# something that popped up on boardsort



## mls26cwru (Oct 5, 2015)

so, a member on the boardsort forum posted and interesting picture the other day which has generated some, ''wild'', speculation. I am just wondering if any of the refiners/scrappers here have run across any of these and know anything about them. I have my suspicions as to what it is, but was wondering if anyone can confirm what they are and/or know yields...

if nothing else, it could be an amusing read 

anyway, the photos are right at the start of the thread...

thanks,
Mike

http://boardsort.com/escrapforum/viewtopic.php?f=4&t=1391


----------



## g_axelsson (Oct 5, 2015)

Sparc64 cpu
http://www.fujitsu.com/global/products/computing/servers/unix/sparc-enterprise/technology/performance/processor.html

Göran


----------



## mls26cwru (Oct 5, 2015)

that's what my guess is... pretty sure it's not a missile guidance chip  anyway, has anyone tried to refine any of these? I haven't seen any of these in person, so I am kinda wondering if the gold is an artifact of bad light setting on the camera possibly...
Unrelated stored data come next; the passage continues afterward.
/-- Sets whose programs count against R182's media threshold: those of a stream. -/
def SetKind.ofStream : SetKind → Bool
  | .data => true
  | .map => true
  | .checkpoint => true
  | .parity => true
  | .witness => false
  | .log => false
  | .health => false

/-- A set is programmed and verified (R206): it is on flash, and what it holds is recorded. -/
def Dev.setVerified (s : Dev) (x : WlSet) : Dev :=
  let s := s.modMs (fun m => { m with sets := m.sets.filter (fun y => y.seq != x.seq) })
  let s := s.modNand (fun n => { n with sets := n.sets.put x.place x.flash })
  let s := if x.kind.ofStream then s.modMp (fun m => { m with mediaBytes := m.mediaBytes + s.slotCount * 65536 }) else s
  match x.kind with
  | .data => s.each (x.slots.mapIdx (fun k e => (k, e))) (fun s p => s.recordSlot x.place p.1 p.2)
  | .map => s.mapVerified x
  | .parity => s.parityVerified x
  | .log => s.logVerified x
  | .health => s.healthVerified x
  | .checkpoint => s.recordVerified x
  | .witness => s

/-- A set will not be programmed where it was bound: its row forgets it, its versions wait for the next place of their
stream, its copies are read again, a parity set moves (R208, R236, R271). -/
def Dev.setFailed (s : Dev) (x : WlSet) : Dev :=
  let forget (r : Row) : Row := { r with sets := r.sets.filter (fun q => q != x.seq) }
  let s := s.modStripe x.stripe (fun t => { t with row := forget t.row, unverified := t.unverified.map forget })
  let s := s.modMs (fun m => { m with sets := m.sets.map (fun y => { y with covered := y.covered.filter (fun q => q != x.seq) }) })
  let drop (s : Dev) : Dev := s.modMs (fun m => { m with sets := m.sets.filter (fun y => y.seq != x.seq) })
  match x.kind with
  | .parity => (drop s).reparity x
  | .data =>
    let s := s.each (x.slots.filter (fun e => e.kind = 2)) (fun s e => s.againCopy e.source)
    let own := x.slots.filter (fun e => e.kind = 1)
    if own.isEmpty then drop s else s.modSet x.seq (fun y => { y with st := .failed, slots := own, place := 0 })
  | .map | .log | .health => s.modSet x.seq (fun y => { y with st := .failed, place := 0 })
  | .checkpoint => (drop s).modMp (fun m => { m with ckpt := m.ckpt.map (fun r => { r with copies := r.copies.erase x.seq }) })
  | .witness => drop s

/-- Sets not yet verified that were bound for a LUN, or for one block group of it, take other places; their operations go. -/
def Dev.unbind (s : Dev) (lun : Nat) (block : Option Nat) : Dev :=
  let hit (place : Nat) : Bool := place != 0 && Pga.dieLun place = lun && (match block with | some b => Pga.block place = b | none => true)
  let bound := s.ms.sets.filter (fun x => x.st != .failed && hit x.place)
  let seqs := bound.map (fun x => x.seq)
  let gone := s.ms.ops.filter (fun o => match o.kind with
    | .program q => seqs.contains q
    | .verify q => seqs.contains q
    | .erase b => o.lun = lun && block = some b
    | _ => false)
  let s := s.each gone (fun s o => (s.unhold (s.opHolds o)).dropOp o.id)
  s.each bound (fun s x => s.setFailed x)

/-- The word-line sets on flash in one block group, ascending. -/
def Dev.setsIn (s : Dev) (lun : Nat) (block : Option Nat) : List Nat :=
  s.nand.sets.keys.filter (fun a => Pga.dieLun a = lun && (match block with | some b => Pga.block a = b | none => true))

/-- RC takes a block group out of use at once: nothing more is programmed into it, and what is recorded there is copied out
again (R208, R262, R271). -/
def Dev.retireGroup (s : Dev) (lun b cause : Nat) : Dev :=
  let s := (s.unbind lun (some b)).retireBlock lun b cause
  let left := s.setsIn lun (some b)
  if left.isEmpty then s else s.addPass { why := .retire (blockKey lun b), left := left, urgent := false }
I was just wondering since I haven't ever seen one quite like this before.


----------



## macfixer01 (Oct 5, 2015)

mls26cwru said:


> so, a member on the boardsort forum posted and interesting picture the other day which has generated some, ''wild'', speculation. I am just wondering if any of the refiners/scrappers here have run across any of these and know anything about them. I have my suspicions as to what it is, but was wondering if anyone can confirm what they are and/or know yields...
> 
> if nothing else, it could be an amusing read
> 
> ...




Just wondering what the guy who said gold is well under $1000 spot is smoking?


----------



## hfywc (Nov 17, 2015)

i have 11 similar cpus...


----------



## hfywc (Nov 17, 2015)

looks like they are just gold plated.


----------